The role of IQOS risk perceptions on cigarette smoking behaviours: results from a prospective pilot study

Teresa DeAtley 1, Matthew D Stone 1, Andrew A Strasser 1, Janet Audrain-McGovern 1
PMCID: PMC10394684  NIHMSID: NIHMS1871790  PMID: 36002165

Abstract

Background

IQOS is a heated tobacco product marketed as an alternative to combustible cigarette smoking. Little is known about cigarette smokers’ IQOS health risk perceptions and if these risk perceptions impact IQOS use and cigarette smoking behaviour.

Methods

Adult, daily, non-treatment-seeking cigarette smokers (n=27), naïve to IQOS, were recruited from Philadelphia, Pennsylvania, USA. Participants were introduced to IQOS and then completed measures of risk perceptions. Participants were given an IQOS 2.4 holder, charger and HeatSticks, and asked to switch completely from cigarettes to IQOS for 14 days. The effects of risk perceptions on changes in IQOS use, cigarettes per day (CPD), the substitution of IQOS for cigarettes and motivation to quit smoking were evaluated.

Results

Over the 14-day switch period, CPD significantly decreased (B=−0.18, 95% CI=−0.26 to –0.09, p<0.0001), IQOS use significantly increased (B=0.02, 95% CI=0.00 to 0.03, p=0.042), as did the percentage IQOS HeatSticks that replaced CPD (B=0.02, 95% CI=0.01 to 0.03, p=0.005). Participants who perceived IQOS as less risky than cigarettes used fewer IQOS HeatSticks per day.
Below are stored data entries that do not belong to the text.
-- ==== Sys2Proof/Word.lean ====
section
/-! DEFINITION. The word types of the Pelajo 2200 and the two fixed-size families the part is built from
(four streams, two heads), with their plainest access functions. -/

namespace Sys2Proof

/-- One byte of host memory. -/
abbrev Byte := BitVec 8

/-- A 32-bit register of the window, a frame counter, a batch number, a completion value (R157, R84, R65, R144). -/
abbrev Word := BitVec 32

/-- A 64-bit host address (R160, R173, R175). -/
abbrev Address := BitVec 64

/-- A panel memory pixel: red in bits 23..16, green in 15..8, blue in 7..0 (R1). -/
abbrev Pixel := BitVec 24

/-- A record's tag (R50). -/
abbrev Tag := BitVec 16

/-- The nine cause bits (R153, R172). -/
abbrev Causes := BitVec 9

/-- A stream, 0..3 (section 5.3 of the conventions). -/
abbrev StreamId := Fin 4

/-- A head, 0..1. -/
abbrev HeadId := Fin 2

/-- A window context of one stream, 0..3. -/
abbrev ContextId := Fin 4

/-- One value for each of the four streams (or for each of the four contexts of a stream). -/
structure Four (α : Type) where
  at0 : α
  at1 : α
  at2 : α
  at3 : α
deriving DecidableEq, Repr

/-- The value of number `i`. -/
def Four.get {α : Type} (x : Four α) (i : Fin 4) : α :=
  match i with
  | 0 => x.at0
  | 1 => x.at1
  | 2 => x.at2
  | 3 => x.at3

/-- The four values with that of number `i` replaced. -/
def Four.set {α : Type} (x : Four α) (i : Fin 4) (v : α) : Four α :=
  match i with
  | 0 => { x with at0 := v }
  | 1 => { x with at1 := v }
  | 2 => { x with at2 := v }
  | 3 => { x with at3 := v }

/-- Four times the same value. -/
def Four.all {α : Type} (v : α) : Four α := ⟨v, v, v, v⟩

/-- One value for each of the two heads. -/
structure Two (α : Type) where
  at0 : α
  at1 : α
deriving DecidableEq, Repr

/-- The value of head `i`. -/
def Two.get {α : Type} (x : Two α) (i : Fin 2) : α :=
  match i with
  | 0 => x.at0
  | 1 => x.at1

/-- The two values with that of head `i` replaced. -/
def Two.set {α : Type} (x : Two α) (i : Fin 2) (v : α) : Two α :=
  match i with
  | 0 => { x with at0 := v }
  | 1 => { x with at1 := v }

/-- Both values changed by one function. -/
def Two.map {α β : Type} (f : α → β) (x : Two α) : Two β := ⟨f x.at0, f x.at1⟩

/-- Twice the same value. -/
def Two.all {α : Type} (v : α) : Two α := ⟨v, v⟩

/-- All four stream numbers, in order. -/
def allStreams : List StreamId := [0, 1, 2, 3]

/-- Both head numbers, in order. -/
def allHeads : List HeadId := [0, 1]

/-- Data held under number keys: a list of pairs, keys strictly rising (the panel's written pixels, the components
a palette read has brought in, the source pixels read ahead). -/
abbrev Sparse (α : Type) := List (Nat × α)

end Sys2Proof
end

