/-- The Completion Writer after reset (R156). -/
def Writer.empty : Writer := { outbound := [], ring := none, write := none }

/-- The Register Window after power-on reset (R170). -/
def Registers.atPowerOn : Registers :=
  { device := .idle, setupError := .none, faultOrigin := .none, cause := 0, causeEnable := 0, setupLo := 0
    setupHi := 0, frozen := .all .disabled }

/-- The part right after power-on reset, with no command waiting. -/
def State.reset : State :=
  { regs := .atPowerOn
    loader := none
    fetch := .atReset
    streams := .all .disabled
    contexts := .all (.all .unset)
    jobs := []
    engine := .free
    panel := { powerOns := 0, cells := [] }
    heads := .all .atPowerOn
    writer := .empty
    choices := 0
    slotReads := 0
    pending := [] }

end Sys2Proof.Machine
end

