-- ==== Sys2Proof/Machine/Operands.lean ====
section
/-! DEFINITION. The operand forms: the bytes of slots, headers, record fields and Setup Tables (R171 to R176), each kind's
fields read and checked at once (step 3 of R53), and the fields of words written to the window (R172). A record whose
fields pass is returned as typed data; none stands for BAD_FIELD. -/

namespace Sys2Proof.Machine

/-! ## Bytes -/

/-- The byte at an offset; a missing byte reads as zero. -/
def byteAt (bytes : List Byte) (offset : Nat) : Byte := bytes.getD offset 0

/-- The number a field of `size` bytes at an offset holds, least significant byte first (R171). -/
def fieldAt (bytes : List Byte) (offset : Nat) : Nat → Nat
  | 0 => 0
  | size + 1 => (byteAt bytes offset).toNat + 256 * fieldAt bytes (offset + 1) size

/-- The `size` bytes of a number, least significant byte first (R171). -/
def bytesOf (value : Nat) : Nat → List Byte
  | 0 => []
  | size + 1 => BitVec.ofNat 8 value :: bytesOf (value / 256) size

/-- A field of a record: offsets 00h..3Fh lie in its first slot and 40h..7Fh in its second (R174). -/
def recordField (slots : List (List Byte)) (offset size : Nat) : Nat :=
  if offset < 64 then fieldAt (slots.getD 0 []) offset size
  else fieldAt (slots.getD 1 []) (offset - 64) size

/-- One bit of a one-byte field. -/
def recordBit (slots : List (List Byte)) (offset bit : Nat) : Bool := (recordField slots offset 1).testBit bit

/-! ## Kinds and headers -/

/-- The record kinds. -/
inductive Kind where
  | window | transfer | fill | readback | claim | release | bands | scroll | output | palette | present | link | light
  | wait | note
deriving DecidableEq, Repr

/-- The kind code (R174). -/
def Kind.code : Kind → Byte
  | .window => 0x01
  | .transfer => 0x02
  | .fill => 0x03
  | .readback => 0x04
  | .claim => 0x10
  | .release => 0x11
  | .bands => 0x20
  | .scroll => 0x21
  | .output => 0x22
  | .palette => 0x23
  | .present => 0x24
  | .link => 0x30
  | .light => 0x31
  | .wait => 0x40
  | .note => 0x41

/-- All kinds. -/
def allKinds : List Kind :=
  [.window, .transfer, .fill, .readback, .claim, .release, .bands, .scroll, .output, .palette, .present, .link, .light,
    .wait, .note]

/-- The kind a code names; every other code names none (R174). -/
def Kind.ofCode? (code : Byte) : Option Kind := allKinds.find? (fun k => k.code == code)

/-- The kind byte of a record's header. -/
def kindByte (slots : List (List Byte)) : Byte := BitVec.ofNat 8 (recordField slots 0x00 1)

/-- The kind of a record. -/
def kindOf (slots : List (List Byte)) : Option Kind := Kind.ofCode? (kindByte slots)

/-- The declared slot count, 0..255 (R50). -/
def declaredSlots (slots : List (List Byte)) : Nat := recordField slots 0x01 1

/-- The NOTIFY flag. -/
def notifyFlag (slots : List (List Byte)) : Bool := recordBit slots 0x02 0

/-- The SILENT flag. -/
def silentFlag (slots : List (List Byte)) : Bool := recordBit slots 0x02 1

/-- The head or context byte. -/
def unitByte (slots : List (List Byte)) : Nat := recordField slots 0x03 1

/-- The tag. -/
def tagField (slots : List (List Byte)) : Tag := BitVec.ofNat 16 (recordField slots 0x04 2)

/-- What a block keeps of the header of stream `k`'s current record `c`. -/
def headerRef (k : StreamId) (c : CurrentRecord) : RecordRef :=
  { stream := k, tag := tagField c.slots, notify := notifyFlag c.slots, silent := silentFlag c.slots, ringIndex := c.index
    reading := c.reading }

/-- The head a record names, none outside 0..1. -/
def headField (slots : List (List Byte)) : Option HeadId :=
  match unitByte slots with
  | 0 => some 0
  | 1 => some 1
  | _ => none

/-- The context a record names, none outside 0..3. -/
def contextField (slots : List (List Byte)) : Option ContextId :=
  match unitByte slots with
  | 0 => some 0
  | 1 => some 1
  | 2 => some 2
  | 3 => some 3
  | _ => none

/-! ## Slot counts (R52) -/

/-- The run mark of a TRANSFER. -/
def runMark (slots : List (List Byte)) : Bool := recordBit slots 0x12 0

/-- The key mark of a TRANSFER. -/
def keyMark (slots : List (List Byte)) : Bool := recordBit slots 0x12 1

/-- The gate mark of a TRANSFER, FILL or READBACK. -/
def gateMark (slots : List (List Byte)) : Bool := recordBit slots 0x12 2

/-- The band count of a BANDS record. -/
def bandCount (slots : List (List Byte)) : Nat := recordField slots 0x10 1

/-- Whether a slot count suits a kind and its content. A BANDS record with a band count outside 1..8 passes; whether also
with 3 or 4 slots, which no kind allows, is free (log 7). -/
def slotCountSuits (k : Kind) (slots : List (List Byte)) (declared : Nat) : Bool :=
  match k with
  | .transfer => declared == (if keyMark slots || gateMark slots then 2 else 1)
  | .fill => declared == (if gateMark slots then 2 else 1)
  | .readback => declared == (if gateMark slots then 2 else 1)
  | .bands =>
    if bandCount slots < 1 || 8 < bandCount slots then decide (declared ≤ 2) || Config.wideBandsPass
    else declared == (if bandCount slots ≤ 3 then 1 else 2)
  | .window => declared == 1
  | .claim => declared == 1
  | .release => declared == 1
  | .scroll => declared == 1
  | .output => declared == 1
  | .palette => declared == 1
  | .present => declared == 1
  | .link => declared == 1
  | .light => declared == 1
  | .wait => declared == 1
  | .note => declared == 1

/-! ## Pixel job records (R7, R25, R175) -/

/-- The order a code names. -/
def orderOf (code : Nat) : Option Order :=
  match code with
  | 0 => some .rowFirst
  | 1 => some .columnFirst
  | _ => none

/-- The direction a code names. -/
def directionOf (code : Nat) : Option Direction :=
  match code with
  | 0 => some .inc
  | 1 => some .dec
  | _ => none

/-- The mode a code names. -/
def modeOf (code : Nat) : Option Mode :=
  match code with
  | 0 => some .fresh
  | 1 => some .resumed
  | _ => none

/-- The source format a code names. -/
def formatOf (code : Nat) : Option Format :=
  match code with
  | 0 => some .r4g4b4
  | 1 => some .r5g6b5
  | 2 => some .r6g6b6
  | 3 => some .r8g8b8
  | 4 => some .x8r8g8b8
  | 5 => some .i8
  | _ => none

/-- The key sense a code names. -/
def senseOf (code : Nat) : Option KeySense :=
  match code with
  | 0 => some .skipMatch
  | 1 => some .writeMatch
  | _ => none

/-- The bytes of one source pixel (R27). -/
def Format.bytes : Format → Nat
  | .r4g4b4 => 2
  | .r5g6b5 => 2
  | .r6g6b6 => 4
  | .r8g8b8 => 3
  | .x8r8g8b8 => 4
  | .i8 => 1

/-- The alignment of a source address and a stride (R27). -/
def Format.alignment : Format → Nat
  | .r4g4b4 => 2
  | .r5g6b5 => 2
  | .r6g6b6 => 4
  | .r8g8b8 => 1
  | .x8r8g8b8 => 4
  | .i8 => 1

/-- A WINDOW record's context and window (R7, R175). -/
def windowFields (slots : List (List Byte)) : Option JobWork := do
  let context ← contextField slots
  let order ← orderOf (recordField slots 0x18 1)
  let xDir ← directionOf (recordField slots 0x19 1)
  let yDir ← directionOf (recordField slots 0x1A 1)
  let w : Window :=
    { xStart := recordField slots 0x10 2, xEnd := recordField slots 0x12 2, yStart := recordField slots 0x14 2
      yEnd := recordField slots 0x16 2, order := order, xDir := xDir, yDir := yDir }
  if w.xStart ≤ w.xEnd ∧ w.xEnd < panelSide ∧ w.yStart ≤ w.yEnd ∧ w.yEnd < panelSide then
    some (.window context w)
  else none

/-- The gate part of a record, checked against the timing of the head it names (R25, R175): none where the check fails,
`some none` where the record carries no gate. -/
def gateFields (slots : List (List Byte)) (heads : Two Head) : Option (Option Gate) :=
  if gateMark slots then
    match recordField slots 0x50 1 with
    | 0 => gateFor 0
    | 1 => gateFor 1
    | _ => none
  else some none
where
  /-- The gate on head `h`, its line checked against V_ACT + V_BLANK. -/
  gateFor (h : HeadId) : Option (Option Gate) :=
    match (heads.get h).scan.timing with
    | some t =>
      if recordField slots 0x52 2 < t.vAct + t.vBlank then
        some (some { head := h, relative := recordBit slots 0x51 0, line := recordField slots 0x52 2
                     frame := BitVec.ofNat 32 (recordField slots 0x54 4) })
      else none
    | none => none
A lower percentage of IQOS HeatStick substitution for cigarettes was observed for participants with higher versus lower risk perceptions (B=−0.14, 95% CI=−0.28 to –0.01, p=0.042). Motivation to quit increased from a mean of 5.53 to 6.79 on the contemplation ladder from baseline to day 14 (B=1.26, 95% CI=0.54 to 1.97, p<0.001).

Conclusions

Smokers reduced their smoking rate and increased motivation to quit smoking while using IQOS. IQOS risk perceptions did not directly account for reductions in smoking, although they may contribute indirectly through increased IQOS use.

INTRODUCTION

IQOS, a heated tobacco product, entered the US market in 2019, receiving Food and Drug Administration authorisation to advertise as a reduced exposure tobacco product in July 2020.1 2 While concerns have been raised regarding smokers conflating reduced exposure claims with reduced risk claims,3 4 little research has examined IQOS risk perceptions or risk perceptions relative to cigarette smoking.5 6 Qualitative research noted that participants perceive IQOS as healthier than combustible cigarettes but maintain uncertainty about potential health harms.5 Current and former smokers reported that their perceptions of reduced harm were important in their decision to use IQOS, with most reporting concurrent IQOS and cigarette use.5 IQOS marketing asserts that switching completely from cigarettes to IQOS is necessary to obtain reduced toxicant exposure.7

Novel tobacco products receiving modified exposure or risk marketing authorisation must be carefully evaluated for how smokers perceive the risks associated with their actual use, the impact on cigarette smoking8 and the related policy implications for product adoption and dual-use. In 2021, the import of IQOS products into the USA was banned by the US International Trade Commission until further litigation between Philip Morris International and British American Tobacco is resolved.9 This prospective pilot study, conducted prior to the ban, examined whether IQOS risk perceptions influence IQOS use, the substitution of IQOS for cigarettes and motivation to quit smoking.

METHODS

Participant eligibility

Cigarette smokers were eligible to participate in the study if they smoked >5 cigarettes per day, were 18–65 years old, were interested in quitting within the next 6 months but not the next 30 days and had no prior exposure to IQOS. Smokers were ineligible to participate if they currently used other forms of nicotine, were currently being treated for an unstable medical or psychiatric condition (eg, cancer, recent heart attack or psychoses), were pregnant or nursing, or screened positive for an illicit substance.

Study design

This within-subjects longitudinal pilot study of the effects of IQOS use on cigarette smoking behaviours was conducted between September 2020 and July 2021. Participants were recruited from Philadelphia, Pennsylvania, USA, using print, traditional and social media advertisements. Participants were given safety information and detailed instructions on using and cleaning the IQOS device on two separate occasions before use. The consent form described the study, provided detail on IQOS use and instructions on safe use, and indicated that participants would be asked to switch completely from cigarettes to IQOS during the study. The consent form stated if participants did not switch completely from cigarettes to IQOS, their risks from smoking would remain the same.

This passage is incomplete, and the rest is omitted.